Rail length needed is 2.5 meters or 103 inches.

There are few sizes of alloy square tubes I can easily get in Sydney are:

  • 20mm x 3mm - 0.787" x 0.118"
  • 25mm x 3mm - 0.984" x 0.118"
  • 25.4 x 1.2mm - 1" x 0.047"

(I grew up in the metric world and did all conversions to inches in google calc, sorry if the numbers look awkward)

I think overall I'll be hanging 5-8kg or 10-18 pounds of stuff, distributed mostly along one half of the rail.

What formulas should I use to calculate the size of the tube needed, or the maximum weight a particular tube can support?

Would circular tubes be stronger in this application? If yes, what are the formulas for circular tubes?

  • There are equations out there, but they take more than the length and thickness of the tube (they actually need to know more about the metal and it's strength). But for a 20 pound load, you are going to be safe with the 3mm thickness and probably even the 1.2mm. Since life and limb don't depend on this, just see how stiff they are in the store and base your need on this. – diceless Nov 6 '14 at 5:33
  • Thanks for your comment - metal is alloy 6060T5 and I can google all its properties, but formulas involve quite a bit more research. When I tried it in store any tube would bend slightly, maybe that's not a big deal, maybe it is. However, what I want to find out is whether or not it'll be a problem with load applied over many days. That's hard to test in store. – Paul Nov 6 '14 at 10:59
  • 2
    @Paul - It seems that you are thinking about this way more than necessary for the small load that you are anticipating. Select the largest size tubing that looks decent and go with it. I think the issue that needs your attention the most is the stand-up supports so that they stay in place and are designed with triangular bracing to the horizontal tube. – Michael Karas Nov 6 '14 at 13:06
  • You might want to double check your weight, that's an awfully big rack for just 5-10-kg or 10-20-lbs.

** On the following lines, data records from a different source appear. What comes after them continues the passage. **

/-- One row of an owner's table: operands, types, rounding, defined X24 bits, the lowest bits of the X24 fields that
hold a reserved value, whether D is read and written, how many registers it names (an even pair counts
two), the objects named in X24, and whether the instruction is long-latency (R147) or runs per lane (R43). -/
structure Row where
  d    : DK := .none
  even : Bool := false
  dn   : Nat := 1
  dr   : Bool := false
  dw   : Bool := true
  a    : SK := {}
  b    : SK := {}
  c    : SK := {}
  tys  : List Ty := [.b32]
  rnd  : Bool := false
  mask : Nat := 0
  bad  : List Nat := []
  objs : List (ObjK × Nat) := []
  long : Bool := false
  v    : Bool := false
  deriving DecidableEq, Repr

/-- `[n]` when c holds: a reserved value in the X24 field whose lowest bit is n. -/
def badIf (c : Bool) (n : Nat) : List Nat := if c then [n] else []

/-- The number of mask registers of a team of width W (R39). -/
def maskRegs (w : Nat) : Nat := if w ≤ 64 then 1 else (w + 63) / 64

namespace SK
/-- Class 00. -/
def v (t : Ty) : SK := { vec := true, ty := t }
/-- Class 00 or 01. -/
def vs (t : Ty) : SK := { vec := true, sc := true, ty := t }
/-- Class 00, 01 or the literal. -/
def vsl (t : Ty) : SK := { vec := true, sc := true, lit := true, ty := t }
/-- Class 01 or the literal. -/
def sl (t : Ty) : SK := { sc := true, lit := true, ty := t }
/-- Class 01. -/
def s (t : Ty) : SK := { sc := true, ty := t }
/-- Class 01 with codes 0-127 only, n registers. -/
def r (n : Nat) : SK := { lo := true, n := n }
/-- Class 10. -/
def p : SK := { pred := true }
/-- An engine object of class 11. -/
def o (k : ObjK) (m : Nat) : SK := { obj := some (k, m) }
/-- A base address: class 01, the literal or absent (R218). -/
def base : SK := { sc := true, lit := true, abs := true }
/-- An index vector when `ix` is set (R218). -/
def index (ix : Bool) : SK := if ix then { vec := true, ty := .b32 } else {}
/-- A vector pair or an even vector register and its partner. -/
def pair : SK := { vec := true, even := true, ty := .b32, n := 2 }
/-- A position that is unused and must be class 00, code 0 whatever stands there (07 R170). -/
def empty : SK := { zero := true }
/-- A position that the owner's X24 field governs alone (17 R388). -/
def byX24 : SK := { x24 := true }
/-- A latch number or an absent operand. -/
def lat : SK := { obj := some (.latch, 31), opt := true }
end SK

But, any one of those options should be overkill. However, if they're the look you want you can use them as covers over smaller diameter steel pipe, round or square, to really remove any doubt. – Iggy Jan 18 '16 at 20:53
  • If all those tubes are steel, they'll all work. If you're super concerned/fancy, you can even mount it on a corner (rotated 45°) so the MOI is increased even more. If they're aluminum (or aluminium, but I reserve that for the element only), then I'd be concerned by the thinner wall thicknesses. In the metallurgical world, almost everything is "alloy." – Hari Ganti Feb 25 '17 at 0:02

You could accomplish hanging a total of 8 kgs of pans on a 2.5 meter long tube of 25.4mm diameter x 1.2mm thickness. I assume this is the cheapest option, but it might be more susceptible to failure in the long run than your other listed options. Supposing that it was mounted well, it could withstand a good amount of static force... based on my familiarity with materials. I'm a scientist and I'm darned good at physics, but this question is more about familiarity with materials and kitchen rough-housing.

Generally, 2.5 meter a tube that is 25.4 x 1.2mm will hold your 8kgs of pans, but the 25mm x 3mm tube would destroy the 25.4 x 1.2mm in a "sword" fight. And although the 20mm x 3mm would probably beat the 25mm x 3mm in a sword fight, the 20mm diameter would not necessarily win the load bearing contest against 25mm pipe. So they are about equal except the smaller diameter tube should be a litte less susceptible to dents... it's probably more of an aesthetic choice for size.

If the prices aren't very much different, the 20mm or 25mm x 3mm will be about 6 times stronger than the 25.4 x 1.2mm. Also, you want to have a good stainless steel in the kitchen, like 316.